**PROMPT:** Copy verbatim the block of lines in the entries below whose first line contains "([.networkSyllable 0 0" and whose last line contains "6 0, .viadd". Leave out all other lines.

[Data excerpts]

◆ ◆ ◆

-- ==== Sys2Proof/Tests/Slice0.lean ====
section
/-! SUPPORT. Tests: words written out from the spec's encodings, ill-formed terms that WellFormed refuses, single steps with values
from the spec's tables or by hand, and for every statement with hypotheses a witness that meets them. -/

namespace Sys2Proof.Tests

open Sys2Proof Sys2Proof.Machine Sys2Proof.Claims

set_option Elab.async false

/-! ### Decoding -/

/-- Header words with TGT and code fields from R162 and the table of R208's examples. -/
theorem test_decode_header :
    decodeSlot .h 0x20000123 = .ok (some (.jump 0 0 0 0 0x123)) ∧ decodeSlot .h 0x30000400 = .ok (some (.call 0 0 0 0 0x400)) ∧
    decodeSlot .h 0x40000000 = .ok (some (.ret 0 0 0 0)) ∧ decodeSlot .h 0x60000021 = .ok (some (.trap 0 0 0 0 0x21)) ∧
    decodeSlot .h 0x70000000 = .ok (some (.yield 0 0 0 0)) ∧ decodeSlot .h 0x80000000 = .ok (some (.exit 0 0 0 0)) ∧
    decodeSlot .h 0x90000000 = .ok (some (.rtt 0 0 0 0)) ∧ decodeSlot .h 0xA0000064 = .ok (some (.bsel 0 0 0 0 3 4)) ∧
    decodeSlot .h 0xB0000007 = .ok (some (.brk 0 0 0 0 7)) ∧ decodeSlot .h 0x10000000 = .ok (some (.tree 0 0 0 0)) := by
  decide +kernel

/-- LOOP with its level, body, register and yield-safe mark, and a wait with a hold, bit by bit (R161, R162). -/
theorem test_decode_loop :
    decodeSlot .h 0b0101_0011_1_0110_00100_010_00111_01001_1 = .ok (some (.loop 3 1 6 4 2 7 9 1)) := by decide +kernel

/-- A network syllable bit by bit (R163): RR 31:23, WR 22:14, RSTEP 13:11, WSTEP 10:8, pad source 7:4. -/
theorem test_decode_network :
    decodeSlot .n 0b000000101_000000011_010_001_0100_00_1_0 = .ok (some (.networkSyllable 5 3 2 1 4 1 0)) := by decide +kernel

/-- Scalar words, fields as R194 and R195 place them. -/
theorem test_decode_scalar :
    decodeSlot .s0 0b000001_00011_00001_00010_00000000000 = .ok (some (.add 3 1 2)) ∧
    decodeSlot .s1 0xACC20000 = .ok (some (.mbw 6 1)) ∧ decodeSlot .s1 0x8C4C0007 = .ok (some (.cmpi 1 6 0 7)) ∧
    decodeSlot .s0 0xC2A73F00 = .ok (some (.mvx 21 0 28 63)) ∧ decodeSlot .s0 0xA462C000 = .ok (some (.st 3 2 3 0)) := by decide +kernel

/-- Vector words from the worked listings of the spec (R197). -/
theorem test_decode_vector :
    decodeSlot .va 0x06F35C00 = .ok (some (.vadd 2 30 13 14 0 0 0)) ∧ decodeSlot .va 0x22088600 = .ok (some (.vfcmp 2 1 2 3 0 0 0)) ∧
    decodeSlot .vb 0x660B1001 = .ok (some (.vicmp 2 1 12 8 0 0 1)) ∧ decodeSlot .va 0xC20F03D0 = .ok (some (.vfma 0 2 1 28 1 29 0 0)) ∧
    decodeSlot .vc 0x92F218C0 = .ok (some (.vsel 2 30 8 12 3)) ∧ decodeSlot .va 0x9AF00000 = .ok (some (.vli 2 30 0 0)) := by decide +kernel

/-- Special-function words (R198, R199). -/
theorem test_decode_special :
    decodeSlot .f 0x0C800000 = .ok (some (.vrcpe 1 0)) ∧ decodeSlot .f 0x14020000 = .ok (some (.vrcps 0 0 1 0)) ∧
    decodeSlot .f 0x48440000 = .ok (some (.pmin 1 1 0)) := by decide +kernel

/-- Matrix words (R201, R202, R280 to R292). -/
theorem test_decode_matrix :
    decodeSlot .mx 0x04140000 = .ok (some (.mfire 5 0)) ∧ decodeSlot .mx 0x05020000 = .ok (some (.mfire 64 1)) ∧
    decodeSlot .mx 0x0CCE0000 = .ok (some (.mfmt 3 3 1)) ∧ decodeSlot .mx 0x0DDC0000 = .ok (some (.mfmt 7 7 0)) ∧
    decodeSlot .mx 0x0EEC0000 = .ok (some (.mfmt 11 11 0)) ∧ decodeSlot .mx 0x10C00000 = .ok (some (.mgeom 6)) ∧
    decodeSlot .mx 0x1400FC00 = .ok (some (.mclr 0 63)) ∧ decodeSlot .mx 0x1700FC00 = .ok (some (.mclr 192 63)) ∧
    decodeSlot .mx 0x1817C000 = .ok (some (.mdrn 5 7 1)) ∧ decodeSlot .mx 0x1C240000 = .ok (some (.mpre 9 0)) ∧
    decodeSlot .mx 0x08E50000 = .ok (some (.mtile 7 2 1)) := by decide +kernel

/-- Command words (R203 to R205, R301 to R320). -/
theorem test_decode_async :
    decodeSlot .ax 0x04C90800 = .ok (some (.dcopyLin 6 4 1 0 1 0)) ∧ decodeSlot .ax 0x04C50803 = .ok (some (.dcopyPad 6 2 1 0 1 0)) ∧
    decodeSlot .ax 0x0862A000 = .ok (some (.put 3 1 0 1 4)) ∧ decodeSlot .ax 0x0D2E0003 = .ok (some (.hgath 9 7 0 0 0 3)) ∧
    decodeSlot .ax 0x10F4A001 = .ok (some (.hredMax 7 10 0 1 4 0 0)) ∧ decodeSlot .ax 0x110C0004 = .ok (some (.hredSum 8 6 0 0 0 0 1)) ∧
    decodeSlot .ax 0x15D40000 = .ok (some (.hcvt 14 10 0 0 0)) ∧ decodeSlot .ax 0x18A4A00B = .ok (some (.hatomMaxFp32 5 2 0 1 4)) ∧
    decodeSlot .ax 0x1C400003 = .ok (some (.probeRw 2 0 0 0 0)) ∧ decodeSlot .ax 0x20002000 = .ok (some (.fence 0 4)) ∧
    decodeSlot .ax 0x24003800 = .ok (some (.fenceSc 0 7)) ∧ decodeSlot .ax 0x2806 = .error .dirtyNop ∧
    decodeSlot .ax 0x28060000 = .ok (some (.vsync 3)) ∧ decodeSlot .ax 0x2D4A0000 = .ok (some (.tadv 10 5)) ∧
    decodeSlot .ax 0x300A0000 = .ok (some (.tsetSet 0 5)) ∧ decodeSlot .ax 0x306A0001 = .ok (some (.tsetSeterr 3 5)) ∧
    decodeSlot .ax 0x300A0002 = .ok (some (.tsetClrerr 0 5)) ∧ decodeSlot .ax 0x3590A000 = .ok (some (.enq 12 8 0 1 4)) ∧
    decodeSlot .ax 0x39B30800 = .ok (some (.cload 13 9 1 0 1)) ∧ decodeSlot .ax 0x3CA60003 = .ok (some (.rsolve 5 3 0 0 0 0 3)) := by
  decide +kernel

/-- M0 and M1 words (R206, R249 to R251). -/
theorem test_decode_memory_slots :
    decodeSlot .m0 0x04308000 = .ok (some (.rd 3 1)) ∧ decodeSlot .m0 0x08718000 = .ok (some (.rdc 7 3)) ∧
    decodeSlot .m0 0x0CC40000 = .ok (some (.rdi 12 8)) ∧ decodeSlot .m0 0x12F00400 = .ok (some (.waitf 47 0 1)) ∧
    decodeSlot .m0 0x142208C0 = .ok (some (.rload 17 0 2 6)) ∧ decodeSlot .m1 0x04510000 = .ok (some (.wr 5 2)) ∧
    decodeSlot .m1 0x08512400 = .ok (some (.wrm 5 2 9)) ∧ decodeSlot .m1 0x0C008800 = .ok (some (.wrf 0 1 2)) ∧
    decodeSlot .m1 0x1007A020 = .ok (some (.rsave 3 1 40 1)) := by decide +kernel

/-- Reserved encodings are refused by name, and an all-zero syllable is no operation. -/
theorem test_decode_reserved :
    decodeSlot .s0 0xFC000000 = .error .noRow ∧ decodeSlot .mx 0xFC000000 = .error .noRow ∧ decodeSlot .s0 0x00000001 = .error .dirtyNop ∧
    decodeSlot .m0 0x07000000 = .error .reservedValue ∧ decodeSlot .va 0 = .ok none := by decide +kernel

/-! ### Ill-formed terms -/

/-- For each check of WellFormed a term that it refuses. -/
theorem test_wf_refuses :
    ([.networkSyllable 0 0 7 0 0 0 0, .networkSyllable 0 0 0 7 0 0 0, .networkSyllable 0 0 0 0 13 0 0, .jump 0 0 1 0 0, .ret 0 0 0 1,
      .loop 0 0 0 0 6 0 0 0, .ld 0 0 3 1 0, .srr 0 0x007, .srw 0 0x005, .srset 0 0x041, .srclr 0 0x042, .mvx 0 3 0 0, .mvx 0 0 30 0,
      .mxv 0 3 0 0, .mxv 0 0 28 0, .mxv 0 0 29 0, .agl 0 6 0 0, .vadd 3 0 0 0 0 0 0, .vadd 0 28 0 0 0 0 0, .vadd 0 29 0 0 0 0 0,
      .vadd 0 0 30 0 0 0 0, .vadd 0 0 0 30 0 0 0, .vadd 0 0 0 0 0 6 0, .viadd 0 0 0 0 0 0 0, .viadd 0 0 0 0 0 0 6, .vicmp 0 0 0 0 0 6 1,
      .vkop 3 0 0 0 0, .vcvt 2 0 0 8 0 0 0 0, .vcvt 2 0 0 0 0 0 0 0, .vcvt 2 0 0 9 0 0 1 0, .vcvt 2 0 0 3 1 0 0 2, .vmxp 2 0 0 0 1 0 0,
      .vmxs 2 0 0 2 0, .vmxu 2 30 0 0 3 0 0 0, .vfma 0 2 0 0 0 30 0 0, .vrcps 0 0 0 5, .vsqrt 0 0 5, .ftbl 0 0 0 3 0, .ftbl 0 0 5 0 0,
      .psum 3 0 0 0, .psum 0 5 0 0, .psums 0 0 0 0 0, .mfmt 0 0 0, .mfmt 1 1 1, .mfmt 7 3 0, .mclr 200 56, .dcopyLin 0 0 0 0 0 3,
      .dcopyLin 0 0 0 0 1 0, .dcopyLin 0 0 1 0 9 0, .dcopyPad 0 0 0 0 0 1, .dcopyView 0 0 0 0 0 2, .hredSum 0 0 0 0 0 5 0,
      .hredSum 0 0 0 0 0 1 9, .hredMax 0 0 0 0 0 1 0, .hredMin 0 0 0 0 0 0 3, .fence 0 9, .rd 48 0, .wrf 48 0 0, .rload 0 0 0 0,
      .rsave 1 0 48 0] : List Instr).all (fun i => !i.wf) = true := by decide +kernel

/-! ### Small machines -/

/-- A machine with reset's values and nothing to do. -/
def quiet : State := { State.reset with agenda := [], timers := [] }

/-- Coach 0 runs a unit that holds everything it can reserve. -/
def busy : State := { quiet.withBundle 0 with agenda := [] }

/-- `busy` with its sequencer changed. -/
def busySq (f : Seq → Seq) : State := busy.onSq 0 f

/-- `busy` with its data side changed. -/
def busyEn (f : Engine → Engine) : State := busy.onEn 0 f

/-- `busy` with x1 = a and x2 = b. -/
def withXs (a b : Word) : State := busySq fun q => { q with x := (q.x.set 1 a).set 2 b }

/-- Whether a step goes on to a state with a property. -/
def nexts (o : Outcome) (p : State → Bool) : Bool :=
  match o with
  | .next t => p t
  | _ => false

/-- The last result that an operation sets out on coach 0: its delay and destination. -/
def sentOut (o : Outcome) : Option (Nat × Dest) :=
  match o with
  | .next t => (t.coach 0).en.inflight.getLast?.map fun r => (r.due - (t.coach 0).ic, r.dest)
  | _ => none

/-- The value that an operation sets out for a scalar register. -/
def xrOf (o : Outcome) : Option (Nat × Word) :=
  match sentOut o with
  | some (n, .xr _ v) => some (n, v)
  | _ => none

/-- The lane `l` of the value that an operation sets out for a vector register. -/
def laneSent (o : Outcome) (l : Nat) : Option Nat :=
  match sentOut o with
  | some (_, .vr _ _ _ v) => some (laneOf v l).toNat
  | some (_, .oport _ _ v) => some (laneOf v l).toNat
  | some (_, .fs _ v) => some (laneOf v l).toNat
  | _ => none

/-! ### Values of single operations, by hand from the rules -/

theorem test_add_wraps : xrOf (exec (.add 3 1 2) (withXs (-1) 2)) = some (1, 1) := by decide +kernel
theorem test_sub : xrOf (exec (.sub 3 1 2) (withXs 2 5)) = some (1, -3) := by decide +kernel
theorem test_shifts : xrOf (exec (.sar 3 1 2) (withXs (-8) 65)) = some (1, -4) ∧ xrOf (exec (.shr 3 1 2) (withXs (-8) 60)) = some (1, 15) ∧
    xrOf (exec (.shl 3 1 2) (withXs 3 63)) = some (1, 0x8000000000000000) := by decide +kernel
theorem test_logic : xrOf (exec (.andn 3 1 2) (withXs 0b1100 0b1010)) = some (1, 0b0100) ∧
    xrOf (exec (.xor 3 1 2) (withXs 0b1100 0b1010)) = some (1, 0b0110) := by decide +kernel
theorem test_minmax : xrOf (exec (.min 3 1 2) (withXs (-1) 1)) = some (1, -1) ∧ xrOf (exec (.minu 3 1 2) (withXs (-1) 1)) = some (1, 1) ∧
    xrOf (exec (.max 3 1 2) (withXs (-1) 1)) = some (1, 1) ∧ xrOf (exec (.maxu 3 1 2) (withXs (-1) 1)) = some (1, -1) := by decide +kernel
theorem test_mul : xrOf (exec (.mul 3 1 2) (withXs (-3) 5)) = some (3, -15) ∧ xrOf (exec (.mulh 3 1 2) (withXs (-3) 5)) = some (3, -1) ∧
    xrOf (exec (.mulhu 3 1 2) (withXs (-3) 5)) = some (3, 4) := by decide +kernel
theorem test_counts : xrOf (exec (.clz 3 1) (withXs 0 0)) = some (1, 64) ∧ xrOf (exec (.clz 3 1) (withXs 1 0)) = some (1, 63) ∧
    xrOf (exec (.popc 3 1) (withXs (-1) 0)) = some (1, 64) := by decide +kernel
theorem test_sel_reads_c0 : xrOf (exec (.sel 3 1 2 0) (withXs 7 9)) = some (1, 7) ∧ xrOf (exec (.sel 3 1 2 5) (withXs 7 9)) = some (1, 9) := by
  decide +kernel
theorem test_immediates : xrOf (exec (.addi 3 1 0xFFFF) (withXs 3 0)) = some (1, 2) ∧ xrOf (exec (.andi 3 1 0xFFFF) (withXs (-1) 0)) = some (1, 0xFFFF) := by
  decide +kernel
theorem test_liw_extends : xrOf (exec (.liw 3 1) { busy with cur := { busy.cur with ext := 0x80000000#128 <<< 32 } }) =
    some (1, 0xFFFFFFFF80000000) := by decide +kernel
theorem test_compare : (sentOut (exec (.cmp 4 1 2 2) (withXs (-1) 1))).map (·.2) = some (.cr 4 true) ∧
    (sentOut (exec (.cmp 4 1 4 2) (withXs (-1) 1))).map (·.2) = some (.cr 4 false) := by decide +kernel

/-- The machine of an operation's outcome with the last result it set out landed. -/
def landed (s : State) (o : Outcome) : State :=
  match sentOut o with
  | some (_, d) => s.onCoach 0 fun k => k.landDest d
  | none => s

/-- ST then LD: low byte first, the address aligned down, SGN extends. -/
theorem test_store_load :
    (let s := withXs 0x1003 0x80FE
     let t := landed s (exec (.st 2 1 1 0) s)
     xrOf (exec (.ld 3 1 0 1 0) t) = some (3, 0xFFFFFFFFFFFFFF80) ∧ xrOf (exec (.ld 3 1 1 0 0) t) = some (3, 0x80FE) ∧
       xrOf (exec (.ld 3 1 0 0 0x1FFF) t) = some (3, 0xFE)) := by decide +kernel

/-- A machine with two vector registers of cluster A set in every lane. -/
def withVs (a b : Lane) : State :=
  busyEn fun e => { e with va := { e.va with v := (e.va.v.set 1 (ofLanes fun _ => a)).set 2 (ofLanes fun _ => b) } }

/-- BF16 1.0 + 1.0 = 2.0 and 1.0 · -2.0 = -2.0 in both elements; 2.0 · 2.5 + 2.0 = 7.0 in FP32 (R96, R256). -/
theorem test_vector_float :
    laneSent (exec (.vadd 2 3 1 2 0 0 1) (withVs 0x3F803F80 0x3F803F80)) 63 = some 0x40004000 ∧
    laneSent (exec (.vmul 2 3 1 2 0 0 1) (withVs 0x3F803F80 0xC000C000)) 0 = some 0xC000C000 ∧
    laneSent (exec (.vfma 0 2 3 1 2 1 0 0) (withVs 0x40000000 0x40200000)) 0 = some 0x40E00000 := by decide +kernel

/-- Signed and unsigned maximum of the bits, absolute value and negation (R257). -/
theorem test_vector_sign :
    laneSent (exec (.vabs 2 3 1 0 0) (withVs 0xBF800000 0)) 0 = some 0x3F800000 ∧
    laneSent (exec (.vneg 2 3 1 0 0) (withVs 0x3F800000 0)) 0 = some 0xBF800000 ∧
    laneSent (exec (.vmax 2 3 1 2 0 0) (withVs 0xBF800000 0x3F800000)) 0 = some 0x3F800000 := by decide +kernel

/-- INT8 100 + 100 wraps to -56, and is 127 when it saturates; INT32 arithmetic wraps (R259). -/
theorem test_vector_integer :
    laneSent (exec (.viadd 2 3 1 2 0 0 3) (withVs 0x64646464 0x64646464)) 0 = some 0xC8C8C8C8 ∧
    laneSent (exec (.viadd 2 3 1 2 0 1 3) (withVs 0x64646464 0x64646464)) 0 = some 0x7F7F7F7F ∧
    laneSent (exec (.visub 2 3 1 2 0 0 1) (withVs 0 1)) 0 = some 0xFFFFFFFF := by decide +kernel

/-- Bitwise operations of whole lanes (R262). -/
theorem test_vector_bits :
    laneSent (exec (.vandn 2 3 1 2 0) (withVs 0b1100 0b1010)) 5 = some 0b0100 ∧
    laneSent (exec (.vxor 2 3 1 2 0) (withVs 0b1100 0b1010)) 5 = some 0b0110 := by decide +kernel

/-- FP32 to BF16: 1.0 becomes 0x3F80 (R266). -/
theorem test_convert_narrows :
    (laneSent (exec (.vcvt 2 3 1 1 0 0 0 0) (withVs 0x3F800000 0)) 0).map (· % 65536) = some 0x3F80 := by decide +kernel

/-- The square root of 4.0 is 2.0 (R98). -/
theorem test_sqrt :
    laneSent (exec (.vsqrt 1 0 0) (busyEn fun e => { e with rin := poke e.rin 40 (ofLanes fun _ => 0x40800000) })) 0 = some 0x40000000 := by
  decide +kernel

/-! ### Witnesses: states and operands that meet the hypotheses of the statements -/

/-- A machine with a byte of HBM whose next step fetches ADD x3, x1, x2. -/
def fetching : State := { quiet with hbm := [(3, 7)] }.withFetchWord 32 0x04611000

◆ ◆ ◆

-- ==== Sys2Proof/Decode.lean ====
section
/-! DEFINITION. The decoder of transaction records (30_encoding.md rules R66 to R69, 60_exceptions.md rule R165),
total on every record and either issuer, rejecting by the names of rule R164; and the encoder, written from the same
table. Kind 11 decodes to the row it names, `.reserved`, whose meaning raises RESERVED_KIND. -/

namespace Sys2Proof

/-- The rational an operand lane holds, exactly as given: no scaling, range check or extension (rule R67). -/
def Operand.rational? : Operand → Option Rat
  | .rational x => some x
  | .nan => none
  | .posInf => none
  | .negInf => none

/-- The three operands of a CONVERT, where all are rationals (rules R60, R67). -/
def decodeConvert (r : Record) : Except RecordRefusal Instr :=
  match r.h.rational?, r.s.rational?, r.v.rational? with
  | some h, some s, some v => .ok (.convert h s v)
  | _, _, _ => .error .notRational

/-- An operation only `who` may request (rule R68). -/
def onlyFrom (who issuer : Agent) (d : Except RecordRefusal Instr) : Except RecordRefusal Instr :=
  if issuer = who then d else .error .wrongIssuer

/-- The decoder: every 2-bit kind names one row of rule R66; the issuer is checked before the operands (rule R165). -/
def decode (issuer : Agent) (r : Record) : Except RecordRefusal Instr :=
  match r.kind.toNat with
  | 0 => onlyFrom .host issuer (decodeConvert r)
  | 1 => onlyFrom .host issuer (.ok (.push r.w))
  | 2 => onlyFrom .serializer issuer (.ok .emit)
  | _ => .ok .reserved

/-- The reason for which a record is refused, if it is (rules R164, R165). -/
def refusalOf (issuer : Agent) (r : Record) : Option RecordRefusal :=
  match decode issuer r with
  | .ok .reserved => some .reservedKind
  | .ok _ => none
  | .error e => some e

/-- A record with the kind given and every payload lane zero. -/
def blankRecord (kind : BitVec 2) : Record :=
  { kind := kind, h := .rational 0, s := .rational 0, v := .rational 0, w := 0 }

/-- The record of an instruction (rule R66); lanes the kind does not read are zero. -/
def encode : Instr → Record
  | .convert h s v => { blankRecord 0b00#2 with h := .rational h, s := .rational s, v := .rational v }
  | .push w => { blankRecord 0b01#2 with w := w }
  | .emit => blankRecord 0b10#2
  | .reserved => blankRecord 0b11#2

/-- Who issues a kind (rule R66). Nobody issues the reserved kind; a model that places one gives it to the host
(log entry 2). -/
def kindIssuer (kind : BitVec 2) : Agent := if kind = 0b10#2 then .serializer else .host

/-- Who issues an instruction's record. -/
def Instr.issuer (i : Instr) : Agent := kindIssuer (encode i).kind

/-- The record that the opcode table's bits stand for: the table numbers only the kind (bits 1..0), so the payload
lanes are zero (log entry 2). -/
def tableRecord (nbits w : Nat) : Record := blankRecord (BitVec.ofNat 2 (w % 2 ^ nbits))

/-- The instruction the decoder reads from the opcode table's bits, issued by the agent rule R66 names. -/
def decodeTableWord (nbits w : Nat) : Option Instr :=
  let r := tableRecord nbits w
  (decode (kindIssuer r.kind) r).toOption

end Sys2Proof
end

◆ ◆ ◆

**TASK RESPONSE:**
    ([.networkSyllable 0 0 7 0 0 0 0, .networkSyllable 0 0 0 7 0 0 0, .networkSyllable 0 0 0 0 13 0 0, .jump 0 0 1 0 0, .ret 0 0 0 1,
      .loop 0 0 0 0 6 0 0 0, .ld 0 0 3 1 0, .srr 0 0x007, .srw 0 0x005, .srset 0 0x041, .srclr 0 0x042, .mvx 0 3 0 0, .mvx 0 0 30 0,
      .mxv 0 3 0 0, .mxv 0 0 28 0, .mxv 0 0 29 0, .agl 0 6 0 0, .vadd 3 0 0 0 0 0 0, .vadd 0 28 0 0 0 0 0, .vadd 0 29 0 0 0 0 0,
      .vadd 0 0 30 0 0 0 0, .vadd 0 0 0 30 0 0 0, .vadd 0 0 0 0 0 6 0, .viadd 0 0 0 0 0 0 0, .viadd 0 0 0 0 0 0 6, .vicmp 0 0 0 0 0 6 1,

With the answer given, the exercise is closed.